Segment Start: Recorded data
-- ==== Sys2Proof/Machine/Class.lean ====
section
/-!
DEFINITION. The figures of each class of port (Tables 0.3, 0.4, 1.5, 4.1, 8.6, 9.1, 9.2): what one class has and another
lacks, and the depths, widths and times that differ between them.
-/
namespace Sys2Proof.Machine

/-! ### Class figures (Tables 0.3, 0.4, 8.6, 9.2, 14.2) -/

/-- Class code of Table 0.3. -/
def PortClass.code : PortClass → Nat
  | .sc => 1 | .sb => 2 | .lt => 3 | .lh => 4 | .lg => 5 | .fib => 6

/-- Stack classes 1 and 2. -/
def PortClass.isStack : PortClass → Bool
  | .sc | .sb => true
  | _ => false

/-- Class 6. -/
def PortClass.isFibre : PortClass → Bool
  | .fib => true
  | _ => false

/-- Class 3, 4 or 5. -/
def PortClass.isLat : PortClass → Bool
  | .lt | .lh | .lg => true
  | _ => false

/-- A hub die carries the block: classes 4, 5 and 6. -/
def PortClass.isHub : PortClass → Bool
  | .lh | .lg | .fib => true
  | _ => false

/-- A figure by reach class: stack, lateral, fibre. -/
def byReach {α : Type} (c : PortClass) (stack lat fib : α) : α :=
  if c.isStack then stack else if c.isFibre then fib else lat

/-- Far-end class codes a class may pair with (Table 0.3). -/
def PortClass.farOk : PortClass → List Nat
  | .sc => [2] | .sb => [1] | .lt => [4, 5] | .lh => [3] | .lg => [3] | .fib => [6]

/-- Virtual channels a class carries (Table 0.4, R7). -/
def PortClass.carries (c : PortClass) (v : Fin 8) : Bool :=
  !c.isFibre || v == 1 || v == 4 || v == 6 || v == 7

/-- The VCs a class carries, rising. -/
def PortClass.vcs (c : PortClass) : List (Fin 8) := octs.filter c.carries

/-- Replay buffer depth (Table 0.4). -/
def PortClass.replayDepth (c : PortClass) : Nat := byReach c 128 256 512
/-- Receive buffer slots per VC and braid (Table 9.1). -/
def PortClass.rxDepth (c : PortClass) : Nat := byReach c 128 192 512
/-- XOFF_AT and XON_AT (Table 9.2). -/
def PortClass.xoffAt (c : PortClass) : Nat := byReach c 48 64 72
def PortClass.xonAt (c : PortClass) : Nat := byReach c 32 48 56
/-- ACK timer in PCLK (Table 8.6). -/
def PortClass.ackTimer (c : PortClass) : Nat := byReach c 16 32 256
/-- R_RT in PCLK at a fibre term F (Table 8.6). -/
def PortClass.rrtOf (c : PortClass) (f : Nat) : Nat := byReach c 24 40 (128 + 2 * f)
/-- Class figure in PCLK at a fibre term F (R5, Table 8.12). -/
def PortClass.latencyOf (c : PortClass) (f : Nat) : Nat := byReach c 10 16 (40 + f)
/-- Data strands, and every strand of a braid (R74). -/
def PortClass.ndata (c : PortClass) : Nat := if c.isFibre then 4 else 32
def PortClass.nstrands (c : PortClass) : Nat := if c.isFibre then 5 else 36
/-- Strands that can carry a logical strand (R120). -/
def PortClass.nuse (c : PortClass) : Nat := if c.isFibre then 5 else 34
/-- Spares in the order R120 takes them. -/
def PortClass.spares (c : PortClass) : List Nat := if c.isFibre then [4] else [32, 33]
/-- Widths, widest first (Table 4.1). -/
def PortClass.widths (c : PortClass) : List Nat := if c.isFibre then [4, 2, 1] else [32, 16, 8, 4]
/-- Longest pad of R190. -/
def PortClass.padMax (c : PortClass) : Nat := byReach c 15 15 63
/-- The class carries a reduction engine (Table 1.5). -/
def PortClass.hasRed : PortClass → Bool
  | .lt | .lh | .fib => true
  | _ => false
/-- The class carries a hitch engine (Table 1.5). -/
def PortClass.hasHitch : PortClass → Bool
  | .sc | .fib => true
  | _ => false

/-- RATES a block advertises (Table 5.13, R6): bit 0 51.2 Gb/s, bit 1 64 Gb/s, bit 2 64 GBd PAM4. Only a class 3 end has
two makes. -/
def Straps.ownRates (st : Straps) : BitVec 4 :=
  match st.cls with
  | .sc | .sb => 2
  | .lt => if st.only51 then 1 else 3
  | .lh | .lg => 1
  | .fib => 4

end Sys2Proof.Machine
end

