/-- A rank's contribution held in its input format (R260): its image, in data flits. -/
structure HeldRank where
  /-- rank and image so far (R263) -/
  rank : Nat
  image : List (BitVec 512)
  /-- first flit of the image not yet combined -/
  frm : Nat
  /-- nothing more of it will come -/
  whole : Bool
  deriving DecidableEq, Repr

/-- One chunk of a running job. -/
structure Chunk where
  /-- index and state of a chunk (R261) -/
  idx : Nat
  st : ChunkSt
  /-- ranks received -/
  ranks : List Nat
  /-- RANK order: the rank combined next -/
  nextRank : Nat
  /-- accumulators: none until the first value (R251) -/
  acc : List (Option Nat)
  /-- contributions held, POISON, closed by its timer, when the timer started, and order of the last update (R262, R265, R268) -/
  held : List HeldRank
  poisoned : Bool
  byTimer : Bool
  timerAt : Time
  updated : Nat
  /-- PCLK of the last update: a chunk updated in the present one is no spill victim (R265) -/
  touched : Time
  /-- spill granules held, and acknowledgements or responses awaited -/
  spill : List Nat
  wait : Nat
  /-- the chunk closes when its refill has arrived; the refill failed -/
  closeAfter : Bool
  /-- closed: output image in flits still to send by each path, writes not yet acknowledged -/
  memLeft : List (Nat × BitVec 512)
  fwdLeft : List NocFlit
  acks : Nat
  fwdDone : Bool
  begun : Bool
  deriving DecidableEq, Repr

/-- A running reduction job (R257). -/
structure RedJob where
  /-- ring, index, owner and descriptor of the job, CANCEL taken, and when the idle timer started (R257, R262) -/
  ring : RingNo
  index : BitVec 32
  owner : BitVec 8
  desc : Desc
  cancelling : Bool
  idleAt : Time
  /-- every chunk not in the table closes as ABSENT under the idle timer -/
  idleClosed : Bool
  /-- chunks, indices done, and what the completion reports: counts, flags, first missing and first faults (Table 11.9) -/
  chunks : List Chunk
  doneIdx : List Nat
  straggled : Nat
  poisonedOut : Nat
  flags : BitVec 7
  missing : Option Nat
  outFault : Bool
  spillFault : Bool
  scratchFull : Bool
  strag : Bool
  pois : Bool
  /-- causes whose first event has been raised (R271) -/
  seen : BitVec 8
  /-- spill granules in use or abandoned after a fault -/
  spillUsed : List Nat
  spillDead : List Nat
  deriving DecidableEq, Repr

/-- What an open stream entry feeds (R249). -/
inductive StreamTo where
  | chunk (slot idx rank : Nat)
  | prehold (num : Nat)
  /-- the chunk has closed or its job has ended: the rest of the contribution is only mirrored -/
  | gone
  deriving DecidableEq, Repr

/-- A stream entry, keyed by side and flow. -/
structure Stream where
  /-- side, flow, destination, flits taken and announced (R249) -/
  rx : Bool
  flow : List Nat
  dest : StreamTo
  next : Nat
  flits : Nat
  /-- a poisoned flit of it was counted; its copy is mirrored -/
  pois : Bool
  mirror : Bool
  /-- flits of the image taken so far, for elements that straddle flits and for MX scales -/
  image : List (BitVec 512)
  deriving DecidableEq, Repr

/-- A contribution in the pre-job hold (R263). -/
structure PreHeld where
  /-- number, arrival time, side, head and data of a held contribution, and whether it has ended (R263) -/
  num : Nat
  at_ : Time
  rx : Bool
  head : NocFlit
  data : List NocFlit
  ended : Bool
  deriving DecidableEq, Repr

/-- The reduction engine. -/
structure Red where
  /-- FX_RED_CTL and FX_RED_JIDX (R273) -/
  ctl : Reg
  jidx : Reg
  /-- job slots 0 to 31 -/
  jobs : Tbl RedJob
  /-- open streams, contributions held before their job, and the next hold number (R249, R263) -/
  streams : List Stream
  hold : List PreHeld
  nextHold : Nat
  /-- granules of mirrored copies waiting for the link output queue (R269) -/
  mirrorWait : List NocFlit
  /-- link output queue (R267), with the chunk a flit is the last of -/
  linkQ : List (NocFlit × Option (Nat × Nat))
  /-- order of updates, for the spill victim (R265) -/
  clock : Nat
  /-- the side the arbiter between ingress and the receive braids turns to next: false for ingress (R246) -/
  turnRx : Bool
  /-- contributions taken, discards by cause of Table 11.6, spills and refills (R273) -/
  contribs : BitVec 32
  cDup : BitVec 8
  cRange : BitVec 8
  cFormat : BitVec 8
  cLate : BitVec 8
  cTrunc : BitVec 8
  cStreams : BitVec 8
  cScratch : BitVec 8
  cPoison : BitVec 8
  cUnknown : BitVec 8
  cBadType : BitVec 8
  cMirror : BitVec 8
  spills : BitVec 16
  refills : BitVec 16
  deriving DecidableEq, Repr

/-! ### Hitches (R275 to R301) -/

/-- One hitch (Table 12.2); OWNER is its group's, WAITERS and HEAD follow from the waiter table. -/
structure Hitch where
  /-- VALUE, MODE, ROLE, TARGET, GEN and OVF of a hitch, who signalled it last and when, and LINK0 to LINK3 (R278) -/
  value : BitVec 32
  barrier : Bool
  role : BitVec 2
  target : BitVec 32
  gen : Bool
  ovf : Bool
  sigDie : BitVec 8
  sigCore : BitVec 10
  sigThread : BitVec 6
  sigTs : BitVec 48
  link0 : BitVec 31
  link1 : BitVec 31
  link2 : BitVec 31
  link3 : BitVec 31
  deriving DecidableEq, Repr

/-- One waiter entry (R284). -/
structure Waiter where
  /-- number of the entry in the table -/
  entry : Nat
  /-- hitch, die, core and thread that wait (R283) -/
  hitch : Nat
  die : Nat
  core : Nat
  thread : Nat
  /-- 0 GE, 1 EQ, 2 GEN -/
  op : Nat
  operand : BitVec 32
  /-- timeout in µs, 0 for none, and when the entry was made -/
  timeout : Nat
  since : Time
  desc : Option (RingNo × BitVec 32)
  deriving DecidableEq, Repr

/-- An update owed to a mirror (R291): the home, the link, and whether it is a realign update. -/
structure Owed where
  /-- hitch, link, and whether it is a realign copy (R291, R292) -/
  hitch : Nat
  link : Nat
  realign : Bool
  deriving DecidableEq, Repr

/-- A wake released (R285, R296): die, core, thread, cause; for HT_WAIT its descriptor. -/
structure Wake where
  die : Nat
  core : Nat
  thread : Nat
  cause : Nat
  desc : Option (RingNo × BitVec 32)
  /-- VALUE and GEN at release, for a descriptor (Table 12.9) -/
  value : Nat
  gen : Nat
  deriving DecidableEq, Repr

/-- The hitch engine. -/
structure Hitches where
  /-- FX_HT_CTL and the hitches that differ from zero (R278, R300) -/
  ctl : Reg
  hitches : Tbl Hitch
  /-- waiters in ascending order of hitch, die, core, thread -/
  waiters : List Waiter
  /-- signals left over from a PCLK (R281, R282), with the side they came from -/
  intake : List (NocFlit × Bool)
  /-- while the releases of one PCLK are collected, the wakes so far (R43, R285) -/
  due : Option (List Wake)
  /-- updates owed to mirrors, and their round-robin pointer (R291) -/
  owed : List Owed
  owedPtr : Nat
  /-- flits for the far fibre engine, a VC 7 source of the link (R293) -/
  linkQ : List NocFlit
  /-- bucket of each fence held at ingress (R289), with the order number of its signal -/
  fences : List (Nat × Nat)
  high : BitVec 14
  /-- when the abort sweep in progress ends (R299) -/
  sweepEnd : Time
  /-- counters of the hitch engine by FX_HT registers, the epoch and the debug view (R292, R300) -/
  sigs : BitVec 32
  blocked : BitVec 8
  overflow : BitVec 8
  underflow : BitVec 8
  wrong : BitVec 8
  timeouts : BitVec 8
  aborts : BitVec 8
  wtFull : BitVec 8
  replaced : BitVec 8
  poisoned : BitVec 8
  badMsg : BitVec 8
  farWait : BitVec 8
  mirRej : BitVec 8
  fencesDone : BitVec 16
  epoch : BitVec 32
  drift : BitVec 16
  coalesced : BitVec 16
  dbgIdx : Reg
  dbgWidx : Reg
  /-- debug latches by offset (R300) -/
  dbg : Tbl Reg
  deriving DecidableEq, Repr

/-! ### Serial configuration image (R363 to R381) -/

/-- A read over the relay (R370, R372). -/
structure SmRead where
  /-- TAG, address, length, data frames got and reissues of a read (R370 to R372) -/
  tag : BitVec 4
  addr : Nat
  len : Nat
  got : Tbl (BitVec 48)
  reissues : Nat
  /-- an SM_ERROR 0x3 waits for its reissue -/
  waiting : Bool
  /-- slot 0 A or 1 B, and whether the whole record is read -/
  slot : Nat
  whole : Bool
  deriving DecidableEq, Repr

/-- Step 4 of start-up and what it loaded. -/
structure Cfg where
  /-- record type being chosen, 0 to 7; 8 when step 4 is over; none before it starts -/
  at_ : Option Nat
  /-- reads in flight (R370) -/
  reads : List SmRead
  /-- first 32 bytes of each slot, once read -/
  headA : Option (List (BitVec 8))
  headB : Option (List (BitVec 8))
  unreadA : Bool
  unreadB : Bool
  /-- slots still to try in order -/
  order : List Nat
  /-- chosen records by type: slot and bytes -/
  chosen : Tbl (Nat × List (BitVec 8))
  /-- FX_CFG_STAT: slots chosen, done, foreign records, reissues, errors and rejected slots (R366 to R372) -/
  slotCode : BitVec 16
  done : Bool
  foreign : BitVec 8
  reissues : BitVec 8
  smErrors : BitVec 8
  rejected : BitVec 8
  /-- the lane map loaded (R374): retired strands by transmit and receive braid, and SPARE -/
  retTx : Oct (BitVec 36)
  retRx : Oct (BitVec 36)
  spareRec : Bool
  /-- address of the topology record (R367) -/
  topoAddr : BitVec 64
  deriving DecidableEq, Repr

/-! ### The hub's discovery agent and serial memory controller (R13 to R18, R110 to R112, R358, R363, R378, R379) -/

/-- One site the agent knows: compute site 7t + s, or 56 and 57 for the guests. -/
structure Site where
  uid : Option (BitVec 64)
  /-- 0 absent, 1 active, 2 spare, 3 failed, 4 fenced, 5 revoked (Table 5.11) -/
  state : Nat
  dieId : BitVec 8
  /-- the site waits in NEGOTIATE for the replacement ID it has been given (R15) -/
  waking : Bool
  /-- an UNFENCE_DIE has applied at its base end (R360) -/
  unfenced : Bool
  /-- since when every read has shown PORT_DOWN -/
  downSince : Option Time
  /-- COUNT of FX_RSTCAUSE by read, within the last second -/
  counts : List (Time × BitVec 8)
  /-- the pair has reached OPEN in this start -/
  opened : Bool
  /-- COUNT at the revocation, and FENCED seen since -/
  fenceCount : BitVec 8
  fenceSeen : Bool
  /-- when FENCED_BEACON was last raised for it (R360) -/
  beaconAt : Option Time
  /-- GEN and BRAIDS of its topology entry, as last read (R112) -/
  gen : Nat
  braids : Nat
  deriving DecidableEq, Repr

/-- An event the agent raises at a port: class, tile and index of that port, type, CODE and arguments (Table 15.6). -/
structure AgentEvent where
  /-- source block and content of an event of the agent (R358) -/
  cls : PortClass
  tile : Nat
  index : Nat
  typ : Nat
  code : Nat
  arg0 : Nat
  arg1 : Nat
  arg2 : Nat
  deriving DecidableEq, Repr

/-- An entry of the topology table (Table 5.11): UID and DIE_ID of a die, FAR_UID and FAR_PORT of a fibre port. -/
structure TopoEnt where
  uid : BitVec 64
  id : BitVec 8
  state : Nat
  gen : Nat
  braids : Nat
  deriving DecidableEq, Repr

/-- The discovery agent and the hub's serial memory. -/
structure Agent where
  /-- discovery has closed (R110) -/
  closed : Bool
  /-- the 58 sites of the package (R109, R358) -/
  sites : Tbl Site
  /-- next replacement ID of R15 -/
  nextRepl : Nat
  /-- unique IDs revoked at this start, with the ID revoked -/
  revokedUids : List (BitVec 64 × BitVec 8)
  /-- START and VERSION of the topology table, and its 83 entries as last rewritten, none before the first time (R112) -/
  starts : BitVec 32
  version : BitVec 32
  table : List TopoEnt
  /-- guest ports whose own ID 0x40 or 0x41 has been given in this start (R21) -/
  guestUsed : BitVec 2
  /-- the package's assigned die IDs besides the hub's and the tiles' -/
  assigned : List (BitVec 8)
  /-- events raised at ports other than this block, oldest first -/
  events : List AgentEvent
  /-- the serial memory: bytes that do not read 0xFF, by address, rising -/
  mem : List Host.Cell
  /-- the device is usable under R363, its size in bytes, and the slot being programmed with its record -/
  usable : Bool
  size : Nat
  busy : Option (Nat × List (BitVec 8))
  /-- SM_DATA and SM_ERROR frames the controller has answered with, oldest first (R370, R371) -/
  answers : List SbFrame
  deriving DecidableEq, Repr

end Sys2Proof.Machine
end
Segment End: Recorded data
Wherever the word "updates" appears in the listing above, copy that line.

▶ _Exercise answer_:
  /-- order of updates, for the spill victim (R265) -/
  /-- updates owed to mirrors, and their round-robin pointer (R291) -/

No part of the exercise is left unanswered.